Décatis, les locaux de l’union locale CGT de Chatou (Yvelines) abritent pourtant une machine de guerre. Son credo ? Le combat juridique. « Dans la CGT, beaucoup ne jurent que par le rapport de force. À tort. Le CNE, c’est nous qui l’avons fait tomber. Devant les tribunaux », plaide Alain Hinot, le secrétaire du secteur juridique. Le syndicat a développé une activité florissante. Et pas seulement sur son microterritoire. Ses délégués, aguerris, plaident devant les juridictions de tout l’Hexagone. Mais pas à l’œil. Par convention, les salariés s’engagent à adhérer, s’acquitter de frais de dossier (le tiers d’un salaire, avec un plancher de 550 euros), reverser l’article 700 (frais de dossier déduits) et 10 à 15 % de leurs gains, salaires inclus. « Ça, c’est la théorie. En pratique, la moitié ne paie presque rien au départ. On ne cherche pas à prendre le maximum de dossiers mais à faire avancer le droit », assure Alain Hinot. Des pratiques qui ulcèrent néanmoins la confédération qui, via son UD, cherche en vain à dissoudre la structure. « Elle utilise le sigle CGT pour faire du business, pas du syndicalisme », peste-t-on à Montreuil. L’UL gère plusieurs centaines de dossiers par an. Sans compter ceux pris en charge par les trois avocats qui y tiennent permanence. Les salariés sont envoyés par des syndicats, recrutés par le bouche-à-oreille ou via la liste préfectorale des conseillers du salarié des Yvelines. Y figure un curieux « syndicat Veolia Transport », dont les 25 membres ont tous comme téléphone fixe celui de… l’UL ! Le fonctionnement du syndicat interroge aussi.
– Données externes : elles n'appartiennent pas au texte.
-- ==== Sys2Proof/Machine/Fabric.lean ====
section
/-! DEFINITION. The Trellis fabric: images and their checks, frames, node arithmetic, ports and the firing of runs (19 R270 to R297). -/
namespace Sys2Proof.Machine

/-! ### Stream program images -/

/-- The element type a port may name for a section kind (19 Table 19-6). -/
def portTag? (kind code : Nat) : Option Tag :=
  if kind == 2 then (if code == 0x05 then some .s32 else if code == 0x11 then some .m32 else none)
  else if code == 0x10 then some .b16 else if code == 0x0A then some .fp32 else if code == 0x0B then some .bf16 else none

/-- Whether a PWISE operation has two inputs (19 Table 19-7). -/
def pwiseTwo (op : Nat) : Bool := op == 1 || op == 2 || op == 3 || op == 9 || op == 10 || op == 11
/-- Whether a PWISE operation exists for a section kind (19 Table 19-7). -/
def pwiseKind (op kind : Nat) : Bool :=
  match op with
  | 0 | 1 | 2 | 3 => kind != 2
  | 4 => kind == 0
  | 5 => true
  | 8 | 9 | 10 | 11 => kind == 2
  | _ => false

/-- Whether a node takes two inputs (19 R276). -/
def NodeRec.two (n : NodeRec) : Bool := n.mode == 2 && pwiseTwo n.op
/-- Whether a BFLY node is radix-4. -/
def NodeRec.radix4 (n : NodeRec) : Bool := n.mode == 0 && n.op % 2 == 1
/-- CFORM of a BFLY node: 0 full, 1 DIT, 2 DIF. -/
def NodeRec.cform (n : NodeRec) : Nat := n.op / 2
/-- Bytes of one coefficient value, twiddle size (19 R275). -/
def valueBytes (kind : Nat) : Nat := if kind == 1 then 2 else 4
/-- Bytes of a coefficient entry; 0 where the node has none (19 R275). -/
def NodeRec.entryBytes (n : NodeRec) (kind : Nat) : Nat :=
  match n.mode with
  | 0 => valueBytes kind * (if n.cform != 0 then 1 else if n.radix4 then 16 else 4)
  | 2 => if n.op == 0 then valueBytes kind else 0
  | _ => 0
/-- The largest entry or root index that a node with 2^logn elements can form (19 R279 to R281). -/
def NodeRec.topIndex (n : NodeRec) (logn : Nat) : Nat :=
  match n.mode with
  | 2 => n.cbase + min n.repl (2 ^ logn - 1)
  | _ => n.cbase + min (2 ^ n.clog - 1) ((2 ^ logn / (if n.radix4 then 4 else 2) - 1) / 2 ^ n.cshift)

/-- A section record of 16 bytes; none where it breaks 19 Table 19-3. -/
def secRec? (bs : List Byte) (o : Nat) : Option SecRec :=
  let f (i : Nat) : Nat := fieldAt bs (o + i) 1
  let r : SecRec := ⟨f 0, f 1, f 2, f 3 == 1, f 4, f 5⟩
  if r.logn < 3 || 16 < r.logn || 2 < r.kind || 2 < r.grow || (r.kind == 2 && r.grow != 0) || 1 < f 3 || (r.check && r.kind != 2) ||
      (!r.check && (r.chka != 0 || r.chkb != 0)) || !zeroAt bs (o + 6) 10 then none
  else some r

/-- A node record of 16 bytes with its coefficient bytes; none where it breaks 19 Table 19-4 or does not suit its section (R276). DESIGN
CHOICE (log 78): COFF must lie within the image even where CLEN is 0. -/
def nodeRec? (secs : List SecRec) (coffs size : Nat) (bs : List Byte) (o : Nat) : Option NodeRec :=
  let f (i : Nat) : Nat := fieldAt bs (o + i) 1
  let coff := fieldAt bs (o + 12) 2 * 16
  let clen := fieldAt bs (o + 14) 2
  let n : NodeRec := ⟨f 0, f 1, f 2, f 3, f 4, f 5, f 6, f 7, f 8, fieldAt bs (o + 10) 2, clen, (bs.drop (coffs + coff)).take clen, []⟩
  match secs[n.sec]? with
  | none => none
  | some c =>
    let ranges := n.stn < 48 && 1 ≤ n.span && n.span ≤ 8 && n.stn + n.span ≤ 48 && n.mode ≤ 3 && n.cshift ≤ 15 && n.clog ≤ 11 &&
      f 9 == 0 && clen % 16 == 0 && clen ≤ 8192 && decide (coffs + coff + clen ≤ size)
    let suits := match n.mode with
      | 0 => c.kind != 2 && n.op < 6 && (!n.radix4 || n.cform == 0) && n.logs ≤ 11 &&
          n.logs + (if n.radix4 then 2 else 1) ≤ c.logn && n.repl == 0
      | 1 => c.kind == 2 && n.op ≤ 1 && n.logs ≤ 11 && n.logs + 1 ≤ c.logn && n.repl == 0 && clen == 0
      | 2 => pwiseKind n.op c.kind && n.logs == 0 && n.repl ≤ 63 && (c.kind != 2 || clen == 0)
      | _ => n.op == 0 && n.logs == 0 && n.repl == 0
    let es := n.entryBytes c.kind
    if ranges && suits && (es == 0 || decide (n.topIndex c.logn < clen / es)) then some n else none

/-- A port-slot record of 8 bytes; none where it breaks 19 Table 19-6. -/
def slotRec? (secs : List SecRec) (bs : List Byte) (o : Nat) : Option SlotRec :=
  let sec := fieldAt bs (o + 2) 1
  match secs[sec]? with
  | none => none
  | some c =>
    match portTag? c.kind (fieldAt bs (o + 1) 1) with
    | none => none
    | some t => if 1 < fieldAt bs o 1 || !zeroAt bs (o + 3) 5 then none else some ⟨fieldAt bs o 1 == 1, t, sec⟩

/-- The section of a channel's end: a node, or a port slot of a direction (19 Table 19-5). -/
def endSection (nodes : List NodeRec) (slots : List SlotRec) (out : Bool) (x : Nat) : Option Nat :=
  if x < 0x40 then (nodes[x]?).map (·.sec)
  else match slots[x - 0x40]? with
    | some p => if p.out == out then some p.sec else none
    | none => none

/-- A channel record of 8 bytes; none where it breaks 19 Table 19-5 or joins two sections (R276). -/
def chanRec? (secs : List SecRec) (nodes : List NodeRec) (slots : List SlotRec) (bs : List Byte) (o : Nat) : Option ChanRec :=
  let f (i : Nat) : Nat := fieldAt bs (o + i) 1
  let c : ChanRec := ⟨f 0, f 1, f 2, f 3, f 4⟩
  match endSection nodes slots false c.src, endSection nodes slots true c.dst with
  | some a, some b =>
    let logn := ((secs[a]?).map (·.logn)).getD 0
    let twoIn := ((nodes[c.dst]?).map (·.two)).getD false && c.dst < 0x40
    if a == b && c.toin ≤ (if twoIn then 1 else 0) && c.perm ≤ 2 && (if c.perm == 2 then 1 ≤ c.rot && c.rot < logn else c.rot == 0) &&
        zeroAt bs (o + 5) 3 then some c else none
  | _, _ => none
Ses statuts font la part belle au secteur juridique qui « administre de façon autonome ses ressources et ses besoins ». Et à son tout-puissant secrétaire. Seul salarié de l’UL, il lui revient, avec le méconnu secrétaire général, Claude Sauvanet, de désigner les défenseurs prud’homaux, à ce titre « défrayés sur justificatifs (ou au forfait) ». Deux associations jumelles visant à « mettre en œuvre un statut adapté à la fonction de défenseur prud’homal et/ou de juriste syndical » gravitent aussi autour de l’UL. La première, Secteur prudis UL Chatou, a son siège au domicile d’Alain Hinot. La seconde, Sysag, est présidée par Afaf El Amrani, sa compagne. « Elles servent à salarier six ou sept personnes, dont deux stagiaires », assure l’intéressé.